Photographs: Finbarr O'Reilly/Reuters

We can very well anticipate a situation with some Taliban groups negotiating while some others continue fighting and taking advantage of the security vacuum left by the US (and NATO) troop withdrawal.

In sum, the ISI will be back to its time-tested shenanigan of 'talk, talk, fight, fight'.

That is to say, the Taliban (and Pakistan as their mentors) will be negotiating from a position of strength. By that time, the US will be rather desperate to reach a settlement so that Obama can claim 'victory'.

Four, the United Nations has been practically sidelined in the Roadmap except as a convenient errand boy, while a clutch of countries -- the UK, Saudi Arabia, Turkey, Qatar -- have been brought in from nowhere as the charioteers of the peace process along with the US.

No one has explained who on earth has invested this strange clutch of countries with such special prerogatives to preside over the Afghan peace process.

These countries don't even belong to the region where Afghanistan is situated.

What is even more disconcerting is that it is this very same cabal of States that is most active today in destabilising Syria as part of the West's geopolitical agenda in the 'New Middle East'.

Five, has Pakistan had a genuine change of heart and is no longer projecting power into Afghanistan in terms of its strategy to gain 'strategic depth'?

No one can affirm with certainty -- not even the naive American commentator. Ironically, even thoughtful, experienced Pakistani commentators are not convinced that the Pakistani military leadership (which calls the shots on Afghanistan) has jettisoned its old mindset.

Arguably, there is always the temptation to put the fox in charge of the sheep pen.

After all, the outsourcing holds the tantalising potential to encourage the fox to feel 'responsible' for the welfare of the sheep. But then, the fox is also inherently interested in making a great meal out of the sheep under its protection. The analogy is quite applicable here.

Anyone who knows Pakistan would know that the more things appear to change in that country under representative rule, the more they remain the same.

Equally, the Pakistani military would be aware that it has brilliantly out-manoeuvred the US -- which isn't surprising because Pakistan has hardly any leeway to compromise over the Afghan problem where its vital interests are at stake such as the sanctity of the 2,500-kilometre long Durand Line and the explosive mix of Pashtun nationalism.

Therefore, as 2013 progresses and Obama becomes more and more desperate for a ceasefire in Afghanistan, the US position at the negotiating table will become completely untenable.

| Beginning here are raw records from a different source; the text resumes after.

-- ==== Sys2Proof/Machine/Bus.lean ====
section
/-! DEFINITION. Machine/Bus.lean: the events of the segment buses (chapters 3 to 6): a target's answers, the ends
of forwards, deliveries, probes and discovery probes, stalls and bus faults. -/

namespace Sys2Proof.Machine

/-- UP is still relaying the transaction of engine `k` (R47). -/
def State.relaying (s : State) (k : Seg) : Bool :=
  s.up.ctx.downOpen == some k && s.up.ctx.phase != .unaddressed &&
    (s.up.ctx.mode == some .forward || s.up.ctx.mode == some .catchAll)

/-- Engine `k`'s transaction goes on as `t` after a bit or byte of the target: the clock has risen, so the stall timer
is stopped (R65, log entry 7). -/
def State.stepTx (s : State) (k : Seg) (t : Tx) : State :=
  s.modEngine k fun e => { e with tx := some t, stall := none }

/-! ### The target's answer to an address (R36, R45, R60) -/

/-- DIR takes the used claim at the acknowledge of a forward's address (R8, R36); a catch-all has no slot. -/
def State.usedByForward (s : State) (t : Tx) : State :=
  match t.slot with
  | some i => s.usedClaim i
  | none => s

/-- The address is acknowledged upstream: UP releases the clock and enters the data phase; in a read it goes on
to ask for the first byte (R36, R38, log entry 6). -/
def State.relayAddressAck (s : State) (k : Seg) (t : Tx) : State :=
  let s1 := s.setUp { s.up with
    ctx := { s.up.ctx with phase := phaseOf t.dir, hold := none }
    out := { ack := some true, data := none } }
  match t.dir with
  | .write => s1
  | .read => s1.fetchByte k

/-- The answer to a forwarded address (R36). A forward that is CLOSING has been given up upstream, so the answer
is not relayed, but an acknowledge still takes the used claim and a NAK is still its end (R45, R105). The stop after a
NAK puts the phase at CLOSING (log entry 31). -/
def State.forwardAddressAnswer (s : State) (k : Seg) (t : Tx) (ack : Bool) : State :=
  if t.phase = .closing then
    if ack then (s.usedByForward t).stepTx k { t with step := .stop }
    else s.stepTx k { t with step := .stop, reason := some .addressNak }
  else if ack then
    let s1 := (s.usedByForward t).stepTx k { t with phase := .data, step := .waitUp }
    if s.relaying k then s1.relayAddressAck k t else s1
  else
    let s1 := s.stepTx k { t with phase := .closing, step := .stop, reason := some .addressNak }
    if s.relaying k then s1.upNak else s1

/-- The data byte a delivery sends after `n` have been acknowledged, or the stop (R60), for which the phase is
CLOSING though nobody asked for it (log entry 31). -/
def State.sendNext (s : State) (k : Seg) (t : Tx) (n : Nat) : State :=
  match (s.poolSeg k).queue with
  | e :: _ =>
    match e.data[n]? with
    | some b => s.stepTx k { t with phase := .data, step := .send b, carried := n }
    | none => s.stepTx k { t with phase := .closing, step := .stop, carried := n, reason := some .complete }
  | [] => s

/-- The engine sends the stop of a delivery at a NAK (R60), in phase CLOSING (log entry 31). -/
def State.stopDelivery (s : State) (k : Seg) (t : Tx) (why : StopReason) : State :=
  s.stepTx k { t with phase := .closing, step := .stop, reason := some why }

def State.addressAnswer (s : State) (k : Seg) (ack : Bool) : State :=
  match (s.engine k).tx with
  | some t =>
    if t.step = .address ∧ t.silent = false then
      match t.kind with
      | .forward | .catchAll => s.forwardAddressAnswer k t ack
      | .delivery => if ack then s.sendNext k t 0 else s.stopDelivery k t .addressNak
      | .quickProbe | .identityProbe | .discoveryProbe => s
    else s
  | none => s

All in all, therefore, Pakistan has come within striking distance of putting the Taliban in power in Afghanistan without having to invade that country for a second time as it did 20 years ago.

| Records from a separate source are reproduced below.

/-- R159: FIX_PROTECT sets protect-fixed, and only a full reset clears it. -/
def Obligations.FixProtectHoldsUntilFullReset : Prop :=
  modifying .fixProtect = true ∧ commandLength .fixProtect = 2 ∧
  ∀ s : State,
    (∀ (tag : Byte) (args : List Byte) (rest : List Command), s.queues .fixProtect tag args rest →
      (s.pu.fixed = false → exec .fixProtect s =
        .next ({ s.taken rest with pu := { s.pu with fixed := true } }.concludeWith ⟨.fixProtect, tag, .done, []⟩)) ∧
      (s.pu.fixed = true → exec .fixProtect s =
        .next ((s.taken rest).concludeWith ⟨.fixProtect, tag, .fixed, []⟩))) ∧
    (∀ (tag : Byte) (args : List Byte) (rest : List Command), s.queues .setProtect tag args rest →
      decodeProtect args ≠ none → s.pu.fixed = true → exec .setProtect s =
        .next ((s.taken rest).concludeWith ⟨.setProtect, tag, .fixed, []⟩)) ∧
    (∀ c t, exec c s = .next t → s.pu.fixed = true → c ≠ .fullReset →
      t.pu.fixed = true ∧ t.pu.code = s.pu.code ∧ t.pu.lock = s.pu.lock) ∧
    ∃ t, exec .fullReset s = .next t ∧ t.pu.fixed = false ∧ t.pu.code = 0 ∧ t.pu.lock = false

/-- R153, R158: the protected count of each code, and the protected slots; a change of the PROT pin changes PU's level
alone. -/
def Obligations.ProtectedRangeAndPin : Prop :=
  ([0, 1, 2, 3, 4, 5, 6, 7].map protectedCount) = [0, 4, 8, 16, 24, 32, 40, 48] ∧
  (∀ (s : State) (i : Slot), s.isProtected i = true ↔ i.val < protectedCount s.pu.code) ∧
  ∀ (high : Bool) (s : State), exec (.protChange high) s = .next { s with pu := { s.pu with prot := high } }

/-- R155: no command but a full reset frees a protected slot or changes its record's alias, segment or target, in
any state that holds no RETIRING record in the protected range (R156, NoRetiringProtectedKept). -/
def Obligations.ProtectedSlotsStay : Prop :=
  ∀ (c : Instr) (s t : State), s.NoRetiringProtected → c ≠ .fullReset → exec c s = .next t → KeepsProtected s t

/-- R156: the protected range never takes in a RETIRING record. -/
def Obligations.NoRetiringProtectedKept : Prop :=
  ∀ s t : State, s.NoRetiringProtected → step s = .next t → t.NoRetiringProtected

/-! ### Commands on records -/

/-- R136, R14: LOOKUP answers the image of the record it finds, NOT_FOUND or BAD_FIELD, and changes nothing. -/
def Obligations.LookupFindsARecord : Prop :=
  ∀ (s : State) (tag m a b : Byte) (rest : List Command), s.queues .lookup tag [m, a, b] rest →
    let answered := fun code results =>
      Host.Outcome.next ((s.taken rest).concludeWith ⟨.lookup, tag, code, results⟩)
    (∀ i r, s.recAt i = some r → m = 0x00 → a.toNat = i.val →
      exec .lookup s = answered .done (oneByte i.val :: r.image)) ∧
    (∀ i r, s.recAt i = some r → m = 0x01 → a.toNat < 128 → s.lookupAlias (a.truncate 7) = some i →
      exec .lookup s = answered .done (oneByte i.val :: r.image)) ∧
    (∀ i r, s.recAt i = some r → m = 0x02 → a.toNat = r.segment.val → b.toNat = r.target.toNat → s.Unique →
      exec .lookup s = answered .done (oneByte i.val :: r.image)) ∧
    ((m = 0x00 ∧ ∃ i, a.toNat = i.val ∧ s.recAt i = none) ∨
      (m = 0x01 ∧ a.toNat < 128 ∧ s.lookupAlias (a.truncate 7) = none) ∨
      (m = 0x02 ∧ a.toNat < 4 ∧ b.toNat < 128 ∧
        ∀ i r, s.recAt i = some r → a.toNat ≠ r.segment.val ∨ b.toNat ≠ r.target.toNat) →
      exec .lookup s = answered .notFound []) ∧
    ((m = 0x00 ∧ 48 ≤ a.toNat) ∨ (m = 0x01 ∧ 128 ≤ a.toNat) ∨
      (m = 0x02 ∧ (4 ≤ a.toNat ∨ 128 ≤ b.toNat)) ∨ 2 < m.toNat →
      exec .lookup s = answered .badField [])

/-- R188: the eighteen items of the record image, at their offsets, with the codes of R187 and R188. -/
def Obligations.RecordImageLayout : Prop :=
  ([RecState.pending, .bound, .quarantined, .absent, .retiring].map RecState.code = [0x01, 0x02, 0x03, 0x04, 0x05]) ∧
  ([Marker.none, .forward, .probe, .delivery].map Marker.code = [0x00, 0x01, 0x02, 0x03]) ∧
  ([none, some Cause.errors, some .mismatch].map causeCode = [0x00, 0x01, 0x02]) ∧
  ∀ r : Record,
    r.image.length = 36 ∧
    (r.image.take 8 = [0x21, r.state.code, 0x22, r.aliasAddr.zeroExtend 8, 0x23, BitVec.ofNat 8 r.segment.val, 0x24,
      r.target.zeroExtend 8]) ∧
    (∃ o, (r.image.drop 8).take 4 = [0x25, o, 0x26, r.fill] ∧ o.getLsbD 0 = decide (r.cls = .held) ∧
      o.getLsbD 1 = decide (r.origin = .discovery) ∧ o.getLsbD 2 = decide (r.policy = .fill) ∧
      o.getLsbD 3 = r.posting ∧ o.getLsbD 4 = r.frozen ∧ o.toNat < 32) ∧
    ((r.image.drop 12).take 2 = match r.probeReg with | some v => [0x27, v] | none => [0xA7, 0x00]) ∧
    ((r.image.drop 14).take 2 = match r.identity with | some v => [0x28, v] | none => [0xA8, 0x00]) ∧
    r.image.drop 16 = [0x29, BitVec.ofNat 8 r.errorCount, 0x2A, BitVec.ofNat 8 r.threshold, 0x2B, causeCode r.cause,
      0x2C, BitVec.ofNat 8 r.reprobeFailures, 0x2D, BitVec.ofNat 8 r.holdOff, 0x2E, BitVec.ofNat 8 (r.absenceAge / 256),
      0x2F, BitVec.ofNat 8 r.absenceAge, 0x30, BitVec.ofNat 8 r.undelivered, 0x31, if r.used then 0x01 else 0x00,
      0x32, r.marker.code]

/-- R15, R137: the checks of a BIND in their order, BAD_FIELD first (R135, R184), and the record it creates, with its
probe asked for (R96), which a FAILED segment refuses (R98): a PROBE still noted on the slot would then be answered
SEGMENT_FAULT (R145). -/
def Obligations.BindCreatesAPendingRecord : Prop :=
  ∀ (s : State) (low : LowLines) (tag : Byte) (args : List Byte) (rest : List Command),
    s.queues .bind tag args rest →
    let refused := fun code => Host.Outcome.next ((s.taken rest).concludeWith ⟨.bind, tag, code, []⟩)
    (decodeBind args = none → exec (.bind low) s = refused .badField) ∧
    ∀ f, decodeBind args = some f →
      let guarded := ∃ i, f.slot = some i ∧ s.isProtected i = true
      let aliasUsed := ∃ i r, s.recAt i = some r ∧ r.aliasAddr = f.aliasAddr
      let pairUsed := ∃ i r, s.recAt i = some r ∧ r.segment = f.segment ∧ r.target = f.target
      let usable := fun i => s.recAt i = none ∧ s.isProtected i = false
      let created := fun i : Slot => { s.taken rest with
        dir := {
          slots := s.dir.slots.set i.val (some {
            state := .pending, aliasAddr := f.aliasAddr, segment := f.segment, target := f.target, cls := f.cls,
            origin := .host, policy := f.policy, fill := f.fill, posting := f.posting, probeReg := f.probeReg,
            identity := f.identity, frozen := f.frozen, errorCount := 0, threshold := f.threshold, cause := none,
            reprobeFailures := 0, holdOff := 0, absenceAge := 0, undelivered := 0, used := false, marker := .none,
            expiryHeld := false })
          aliasIndex := s.dir.aliasIndex.set f.aliasAddr.toNat (some i) f.aliasAddr.isLt }
        au := { s.au with changed := s.au.changed.set i.val true } }
      (guarded → exec (.bind low) s = refused .protectedSlot) ∧
      (¬guarded → aliasUsed → exec (.bind low) s = refused .aliasInUse) ∧
      (¬guarded → ¬aliasUsed → pairUsed → exec (.bind low) s = refused .targetInUse) ∧
      (¬guarded → ¬aliasUsed → ¬pairUsed → (∃ i, f.slot = some i ∧ s.recAt i ≠ none) →
        exec (.bind low) s = refused .slotInUse) ∧
      (¬aliasUsed → ¬pairUsed → f.slot = none → (∀ i, ¬usable i) → exec (.bind low) s = refused .tableFull) ∧
      (∀ i, ¬aliasUsed → ¬pairUsed → usable i → f.slot = some i ∨ (f.slot = none ∧ ∀ j, j < i → ¬usable j) →
        let answers := fun m =>
          exec (.bind low) s = .next (State.settleWith m low ⟨.bind, tag, .done, [oneByte i.val]⟩)
        ((s.engine f.segment).state ≠ .failed → answers { created i with
          eng := s.eng.set f.segment { s.engine f.segment with
            probeQueue := if i ∈ (s.engine f.segment).probeQueue then (s.engine f.segment).probeQueue
              else (s.engine f.segment).probeQueue ++ [i] } }) ∧
        ((s.engine f.segment).state = .failed → answers { created i with
          dc := { ops := s.dc.ops.map fun op =>
            if op.work = .probe i false ∧ op.answer = none
              then { op with answer := some ⟨.probe, op.tag, .segmentFault, []⟩ } else op } }))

In retrospect, the chill in the US-Pak ties through 2012 has enabled the Pakistani military leadership to hunker down and simply sit out the crucial one-year period that has passed in the run-up to the NATO troop withdrawal.

Finally, looking ahead, it is conceivable that beneath the 'fog of war', the Anglo-American plan (with the Turks, Qataris and Saudis playing as sidekicks) hopes to influence and manipulate Islamist groups for geopolitical purposes.

Libya and Syria have shown the potential of Islamism in geopolitics.

An Islamist regime in Kabul (under Saudi and Qatari influence) would have its uses elsewhere in the region such as Xinjiang, Central Asia, Trans-Caucasus and Iran.

Quite obviously, the US has brought in Qatar, Saudi Arabia and Turkey to assist in the Afghan endgame with a definite geopolitical agenda in mind.

Against this backdrop of the 'Great Game', the spectre that haunts India is very specific, namely, that Pakistan may exploit its special status in the US' regional strategy to gain the 'strategic depth' it always aspired for across the Durand Line.

From the US viewpoint, it may seem a legitimate demand by Pakistan that it should be allowed have a say in the nature of the Afghan settlement that prevails in the Pashtun-dominated regions.

But from the Indian angle, it will be a dangerous development fraught with serious security implications.

Indeed, Mirwaiz Farooq spoke not a day too soon. Delhi needs to draw up contingency plans to meet terrorist threats emanating from militant groups based in southern and south-eastern Afghanistan.